TL;DR: Cigna Healthcare modified CPG155, its occupational therapy coverage policy, effective December 16, 2025. Here's what billing teams need to do before claims start hitting the new criteria.
Cigna Healthcare updated CPG155 (cpg155_occupational_therapy), its occupational therapy coverage policy governing a broad set of OT-related CPT and HCPCS codes. The changes affect 42 CPT codes and eight HCPCS codes—ranging from evaluations (CPT 97165–97168) and therapeutic procedures (CPT 97110, 97530, 97535) to home health codes (G0152, G0158, G0160) and codes Cigna now flags as experimental or not medically necessary. If your practice or facility bills OT services to Cigna members, this update changes how you document and support medical necessity across nearly every OT service line.
Quick-Reference Table
| Field | Detail |
|---|---|
| Payer | Cigna Healthcare |
| Policy | Occupational Therapy (CPG155) |
| Policy Code | cpg155_occupational_therapy |
| Change Type | Modified |
| Effective Date | December 16, 2025 |
| Impact Level | High |
| Specialties Affected | Occupational therapy, home health, rehabilitation, orthotic/prosthetic services |
| Key Action | Audit OT documentation for medical necessity criteria and flag claims using experimental or educational codes before December 16, 2025 |
Cigna Occupational Therapy Coverage Criteria and Medical Necessity Requirements 2025
The core test Cigna applies under this coverage policy is simple: can this service be safely performed without a licensed therapist? If the answer is yes, Cigna will not pay for it.

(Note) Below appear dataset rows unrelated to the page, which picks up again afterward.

/-! ## The character rows -/

/-- The 13 glyph rows (`SPACE`, `DIGIT_0` to `DIGIT_9`, `LETTER_E`, `LETTER_r`), for every table: the
character's pattern opens the next slot, SCAN's variables move as R106 says, and nothing else of the state
changes. That a row acts on the decode's working variables is the model's choice (log 11). -/
def Obligations.GlyphRowsOpenASlot : Prop :=
  ∀ p ∈ [(Instr.space, Glyph.space), (.digit0, .d0), (.digit1, .d1), (.digit2, .d2), (.digit3, .d3),
      (.digit4, .d4), (.digit5, .d5), (.digit6, .d6), (.digit7, .d7), (.digit8, .d8), (.digit9, .d9),
      (.letterE, .letterE), (.letterR, .letterR)],
    ∀ s : State, ∃ t, exec p.1 s = .next t ∧
      t.scan.slots = s.scan.slots ++ [⟨p.2, encodeGlyph s.cfg p.2, false⟩] ∧
      t.scan.afterGlyph = true ∧ t.scan.placed = s.scan.placed ∧
      (s.scan.cnt = 1 → t.scan.res = s.scan.res ++ [false] ∧ t.scan.cnt = 1) ∧
      (s.scan.cnt ≠ 1 → t.scan.res = s.scan.res ∧ t.scan.cnt = s.scan.cnt + 1) ∧
      { t with scan := s.scan } = s

/-- The `POINT` row: the glyph directly before it gets its point (R105); with none directly before it the
string is malformed (R104); SCAN's variables move as R106 says; nothing else changes (log 11). -/
def Obligations.PointRowMarksTheGlyphBefore : Prop :=
  ∀ s : State, ∃ t, exec .point s = .next t ∧
    (s.scan.afterGlyph = true → ∀ xs x, s.scan.slots = xs ++ [x] →
      t.scan.slots = xs ++ [{ x with point := true }] ∧ t.scan.placed = s.scan.placed) ∧
    (s.scan.afterGlyph = false → t.scan.slots = s.scan.slots ∧ t.scan.placed = false) ∧
    t.scan.afterGlyph = false ∧ t.scan.res = s.scan.res ++ [true] ∧ t.scan.cnt = 0 ∧
    { t with scan := s.scan } = s

/-- The character rows together are the decode: running the rows of a string from the start of a decode
finds the frame DECODE_FRAME finds, with its patterns and SCAN's results, or refuses what it refuses, for
every string of characters that have a row. -/
def Obligations.CharacterRowsAreTheDecode : Prop :=
  ∀ (x : List Char8) (is : List Instr) (s : State), x.mapM decodeChar = .ok is →
    s.scan = Scan.start →
    ∃ t, execAll is s = .next t ∧ { t with scan := s.scan } = s ∧
      scanFrame t.scan = decodeFrame x ∧
      t.scan.slots.map Slot.pat = (glyphsOf x).map (encodeGlyph s.cfg) ∧
      (if t.scan.res.length < 4 then t.scan.res ++ [false] else t.scan.res) = scanFlags x

/-! ## ENCODE -/

/-- R80, R81: `encode(c)` returns the table's pattern for each of the 13 glyph characters and an error,
never a pattern, for every other character; nothing else changes. The error value is the model's choice
among what R81 allows, and the result stands in the model's port field (log 12). -/
def Obligations.EncodeReturnsTheTablesPattern : Prop :=
  ∀ (c : Char8) (s : State), ∃ t, exec (.encode c) s = .next t ∧
    (∀ g : Glyph, c = g.code → t.ret = .pattern (encodeGlyph s.cfg g)) ∧
    ((∀ g : Glyph, c ≠ g.code) → t.ret = .encodeError) ∧ { t with ret := s.ret } = s

/-- R82 to R94, R96: the default table, level by level, as packed integer and as lit mask; its patterns
are pairwise different and only space is all dark. The values are the spec's general knowledge (log 17). -/
def Obligations.DefaultTableValues : Prop :=
  (∀ p ∈ [(Glyph.space, [1, 1, 1, 1, 1, 1, 1, 1], 0xFF, 0x00), (.d0, [0, 0, 0, 0, 0, 0, 1, 1], 0xC0, 0x3F),
      (.d1, [1, 0, 0, 1, 1, 1, 1, 1], 0xF9, 0x06), (.d2, [0, 0, 1, 0, 0, 1, 0, 1], 0xA4, 0x5B),
      (.d3, [0, 0, 0, 0, 1, 1, 0, 1], 0xB0, 0x4F), (.d4, [1, 0, 0, 1, 1, 0, 0, 1], 0x99, 0x66),
      (.d5, [0, 1, 0, 0, 1, 0, 0, 1], 0x92, 0x6D), (.d6, [0, 1, 0, 0, 0, 0, 0, 1], 0x82, 0x7D),
      (.d7, [0, 0, 0, 1, 1, 1, 1, 1], 0xF8, 0x07), (.d8, [0, 0, 0, 0, 0, 0, 0, 1], 0x80, 0x7F),
      (.d9, [0, 0, 0, 0, 1, 0, 0, 1], 0x90, 0x6F), (.letterE, [0, 1, 1, 0, 0, 0, 0, 1], 0x86, 0x79),
      (.letterR, [1, 1, 1, 1, 0, 1, 0, 1], 0xAF, 0x50)],
    (encodeGlyph defaultConfig p.1).toList = p.2.1 ∧ packed (encodeGlyph defaultConfig p.1) = p.2.2.1 ∧
      litMask (encodeGlyph defaultConfig p.1) = p.2.2.2) ∧
  (∀ g h, encodeGlyph defaultConfig g = encodeGlyph defaultConfig h → g = h) ∧
  (∀ g, litMask (encodeGlyph defaultConfig g) = 0 → g = .space)

/-! ## DECODE_FRAME -/

/-- R100: `decode_frame(t)` returns `Ok(STRIP(t), POINTS(t))` where the three checks hold and
MalformedDisplayString where one fails. It writes no register of the block, no line and no event; its own
working variables hold nothing afterwards (R28), which as fields of the state, like the port the result
stands in, are the model's (log 11, log 12). -/
def Obligations.DecodeFrameReturnsDigitsAndPoints : Prop :=
  ∀ (x : List Char8) (s : State), ∃ t, exec (.decodeFrame x) s = .next t ∧
    (alphabetOk x = true → countOk x = true → placementOk x = true →
      ∃ f : Frame, t.ret = .frame f ∧ f.digits.toList.map Glyph.code = strip x ∧
        f.points.toList = pointFlags x) ∧
    (alphabetOk x = false ∨ countOk x = false ∨ placementOk x = false → t.ret = .malformed) ∧
    t.scan = Scan.start ∧ { t with ret := s.ret, scan := s.scan } = s

/-- R105: point flag `i` is set exactly when a point marker stands directly after the `i`-th glyph
character of the string. -/
def Obligations.PointFlagIsTheMarkerAfterTheGlyph : Prop :=
  ∀ (x : List Char8) (f : Frame), decodeFrame x = some f → ∀ i : Fin 4,
    ∃ k, ((List.range x.length).filter fun j => isGlyph (x.getD j 0#8))[i.val]? = some k ∧
      (f.points[i] = true ↔ x[k + 1]? = some pointCode)

/-- R107 with R106 and R108: on every well-formed string SCAN gives the same four flags as POINTS. -/
def Obligations.ScanAgreesWithPoints : Prop :=
  ∀ (x : List Char8) (f : Frame), decodeFrame x = some f →
    scanFlags x = f.points.toList ∧ (scanFlags x).length = 4

/-- R62, R104: the strings that pass the three checks are exactly those of the grammar, they are exactly
the strings DECODE_FRAME accepts, and they have 4 to 8 characters. -/
def Obligations.ChecksAreTheGrammar : Prop :=
  ∀ x : List Char8,
    (isDisplayString x = true ↔ alphabetOk x = true ∧ countOk x = true ∧ placementOk x = true) ∧
    (isDisplayString x = true ↔ ∃ f, decodeFrame x = some f) ∧
    (isDisplayString x = true → 4 ≤ x.length ∧ x.length ≤ 8)

/-- R62, R100, R111: decoding and spelling a display string agree, for all 13^4 glyph choices and all 16
placements of points: the decode of a frame's spelling is the frame, and a string that decodes to a frame
is the frame's spelling. -/
def Obligations.DecodeAndSpellAgree : Prop :=
  (∀ f, decodeFrame (spell f) = some f) ∧ (∀ x f, decodeFrame x = some f → spell f = x)

/-- R135, R69: each string the source's callers pass decodes to the frame its own shape shows: its four
digits, with no point, the point after the second, that and one after the last, or for `"Err.0"` the point
after the third. The date text, whose exact form the source does not give, is among them only in its
four-digit form. The character codes are the spec's general knowledge (log 17). -/
def Obligations.CallerTextsAreWellFormed : Prop :=
  ∀ x f, CallerText x f → decodeFrame x = some f

/-! ## ACCEPT -/

/-- R122: ACCEPT takes the request, latches its text, and either loads the frame latch and starts the
strobe, or reports MalformedDisplayString and leaves everything else. It runs only in `IDLE` with a
request presented (in any other state the model's fault, log 9). MalformedDisplayString is raised by it and
by nothing else (RENDER begins with it). The model's inferences and choices in it: the cells of `TEXT` above
`TLEN` keep what they held (`TextLatched`; log 16, DEDUCED), the decode's working variables, fields of the
model, are cleared (log 11), and the request is taken from the caller's calls (log 6). -/
def Obligations.AcceptLatchesOrRefuses : Prop :=
  (∀ s x rest f, s.phase = .idle → s.calls = .op 2#2 x :: rest → decodeFrame x = some f →
    ∃ t, exec .accept s = .next t ∧ TextLatched x s t ∧
      (∀ i : Fin 4, t.ch[i] = (f.digits[i]).code ∧ t.pat[i] = encodeGlyph s.cfg f.digits[i] ∧
        t.pt[i] = f.points[i]) ∧
      t.err = .none ∧ t.dIx = 0 ∧ t.sIx = 0 ∧ t.phase = .seg ∧ t.dw = s.dw ∧ SameLines s t ∧
      t.trace = s.trace ∧ SameAnswers s t ∧ t.calls = rest ∧ t.cfg = s.cfg ∧ t.ret = s.ret ∧
      t.resetIn = s.resetIn ∧ t.scan = Scan.start) ∧
  (∀ s x rest, s.phase = .idle → s.calls = .op 2#2 x :: rest → decodeFrame x = none →
    ∃ t, exec .accept s = .next t ∧ TextLatched x s t ∧ t.err = .malformedDisplayString ∧
      t.phase = .idle ∧ SameCounters s t ∧ SameFrame s t ∧ SameLines s t ∧ t.trace = s.trace ∧
      SameAnswers s t ∧ t.calls = rest ∧ t.cfg = s.cfg ∧ t.ret = s.ret ∧ t.resetIn = s.resetIn ∧
      t.scan = Scan.start) ∧
  (∀ s, s.phase ≠ .idle → exec .accept s = .fault .notEnabled) ∧
  (∀ s, (∀ x rest, s.calls ≠ .op 2#2 x :: rest) → exec .accept s = .fault .notEnabled) ∧
  (∀ i s t, exec i s = .next t → s.err ≠ .malformedDisplayString → t.err = .malformedDisplayString →
    i = .accept ∨ ∃ x, i = .render x)

/-- R156, R110: a malformed request is refused in the step that meets it, before any hardware is touched,
the display stays dark (from a state that meets the invariant), and the next request is accepted normally,
a well-formed one setting `ERR` back to `None`: whichever is presented after the refusal, or waited behind
the malformed one. That requests are taken from the front of a list is the model's form of them (log 6). -/
def Obligations.MalformedRequestIsRefusedAndForgotten : Prop :=
  ∀ s x rest, s.resetIn = false → s.phase = .idle → s.calls = .op 2#2 x :: rest →
    decodeFrame x = none →
    ∃ t, step s = .next t ∧ t.err = .malformedDisplayString ∧ t.phase = .idle ∧ SameLines s t ∧
      t.trace = s.trace ∧ SameFrame s t ∧ SameCounters s t ∧ t.calls = rest ∧
      (Invariant s → ∀ d, t.visible d = none) ∧
      ∀ y more f, decodeFrame y = some f →
        ∃ u, step { t with calls := .op 2#2 y :: more } = .next u ∧ u.err = .none ∧ u.phase = .seg ∧
          u.calls = more

/-! ## The strobe steps -/

/-- R123: SEG_WRITE writes the encoded value, not inverted, to the segment line of index `S` and advances
`S` or goes on to the point; a failed write is taken as R157 says; outside `SEG` it is not enabled. Every
other line and every other register stays. -/
def Obligations.SegWriteWritesTheEncodedValue : Prop :=
  (∀ s, s.phase = .seg → s.writeFails = false →
    ∃ t, exec .segWrite s = .next t ∧
      t.line (segLine s.sIx) = (s.pat[s.dIx])[s.sIx.val] ∧ SameOtherLines (segLine s.sIx) s t ∧
      t.trace = s.trace ++ [.w (segLine s.sIx) (s.pat[s.dIx])[s.sIx.val]] ∧
      (s.sIx.val < 6 → t.sIx.val = s.sIx.val + 1 ∧ t.phase = .seg) ∧
      (s.sIx.val = 6 → t.sIx = s.sIx ∧ t.phase = .dp) ∧
      t.dIx = s.dIx ∧ t.dw = s.dw ∧ t.err = s.err ∧ SameText s t ∧ SameFrame s t ∧ SameCaller s t ∧
      OneAnswer s t) ∧
  (∀ s, s.phase = .seg → s.writeFails = true →
    ∃ t, exec .segWrite s = .next t ∧ t.phase = .fault ∧ t.err = .hardwareIOFailure ∧
      t.trace = s.trace ++ [.wf (segLine s.sIx) (s.pat[s.dIx])[s.sIx.val]]) ∧
  (∀ s, s.phase ≠ .seg → exec .segWrite s = .fault .notEnabled)

/-- R124: DP_WRITE writes the inverted point flag to the point line: `LIT` (0) where the digit has a
point, `DARK` (1) where it has none. Element 7 of the pattern plays no part. -/
def Obligations.DpWriteWritesTheInvertedFlag : Prop :=
  (∀ s, s.phase = .dp → s.writeFails = false →
    ∃ t, exec .dpWrite s = .next t ∧ t.line dpLine = (if s.pt[s.dIx] then 0#1 else 1#1) ∧
      SameOtherLines dpLine s t ∧
      t.trace = s.trace ++ [.w dpLine (if s.pt[s.dIx] then 0#1 else 1#1)] ∧ t.phase = .on ∧
      SameCounters s t ∧ t.err = s.err ∧ SameText s t ∧ SameFrame s t ∧ SameCaller s t ∧
      OneAnswer s t) ∧
  (∀ s, s.phase = .dp → s.writeFails = true →
    ∃ t, exec .dpWrite s = .next t ∧ t.phase = .fault ∧ t.err = .hardwareIOFailure ∧
      t.trace = s.trace ++ [.wf dpLine (if s.pt[s.dIx] then 0#1 else 1#1)]) ∧
  (∀ s, s.phase ≠ .dp → exec .dpWrite s = .fault .notEnabled)

/-- R125: DIG_ON activates the line of digit `D`, loads `DW` and goes to the dwell; from the end of this
step until the DIG_OFF step of the slot the digit shows its pattern and its point (from a state that meets
the invariant, with no reset asked for). A failed write does not load `DW`. -/
def Obligations.DigOnActivatesTheDigit : Prop :=
  (∀ s, s.phase = .on → s.writeFails = false →
    ∃ t, exec .digOn s = .next t ∧ t.line (digLine s.dIx) = s.cfg.digActive ∧
      SameOtherLines (digLine s.dIx) s t ∧ t.trace = s.trace ++ [.w (digLine s.dIx) s.cfg.digActive] ∧
      t.dw = s.cfg.dwellTicks ∧ t.phase = .dwell ∧ t.dIx = s.dIx ∧ t.sIx = s.sIx ∧ t.err = s.err ∧
      SameText s t ∧ SameFrame s t ∧ SameCaller s t ∧ OneAnswer s t ∧
      (Invariant s → s.resetIn = false → ∀ j, j ≤ s.cfg.dwellTicks →
        ∃ u, run j t = .next u ∧ u.visible s.dIx = some (shownDigit s s.dIx))) ∧
  (∀ s, s.phase = .on → s.writeFails = true →
    ∃ t, exec .digOn s = .next t ∧ t.phase = .fault ∧ t.err = .hardwareIOFailure ∧ t.dw = s.dw ∧
      t.trace = s.trace ++ [.wf (digLine s.dIx) s.cfg.digActive]) ∧
  (∀ s, s.phase ≠ .on → exec .digOn s = .fault .notEnabled)

/-- R126: a DWELL step appends one `Tick` and counts `DW` down to the end of the dwell; no line changes
and the collaborator is not called; outside `DWELL` it is not enabled. A dwell takes exactly `DW` steps,
`DWELL_TICKS` of them from DIG_ON (R125, R161), and nothing but `TRACE` and the counting changes on the way. -/
def Obligations.DwellTicksAndCounts : Prop :=
  (∀ s, s.phase = .dwell →
    ∃ t, exec .dwell s = .next t ∧ t.trace = s.trace ++ [.tick] ∧
      (s.dw > 1 → t.dw = s.dw - 1 ∧ t.phase = .dwell) ∧ (s.dw ≤ 1 → t.dw = 0 ∧ t.phase = .off) ∧
      SameLines s t ∧ t.dIx = s.dIx ∧ t.sIx = s.sIx ∧ t.err = s.err ∧ SameText s t ∧ SameFrame s t ∧
      SameCaller s t ∧ SameAnswers s t) ∧
  (∀ s, s.phase ≠ .dwell → exec .dwell s = .fault .notEnabled) ∧
  (∀ s k, s.phase = .dwell → s.resetIn = false → s.dw = k + 1 →
    (∀ j, j ≤ k → run j s =
      .next { s with trace := s.trace ++ List.replicate j .tick, dw := s.dw - j }) ∧
    run (k + 1) s =
      .next { s with trace := s.trace ++ List.replicate (k + 1) .tick, dw := 0, phase := .off })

That's not a minor nuance—it's the policy's central organizing principle. Cigna explicitly states that a service is not a skilled therapy service just because a therapist performs it. If the service could be self-administered, or safely done by an unskilled person without therapist supervision, Cigna will not count it toward medical necessity.
The same logic applies to caregiver limitations. The fact that a competent unskilled caregiver isn't available doesn't make a non-skilled service billable as skilled OT. If the patient's care can proceed through a home exercise program, self-management program, restorative nursing program, or caregiver-assisted program, Cigna considers occupational therapy services not medically necessary.
Rehabilitative vs. Habilitative Services
Cigna splits OT services into two distinct categories, and your documentation strategy needs to match which one applies.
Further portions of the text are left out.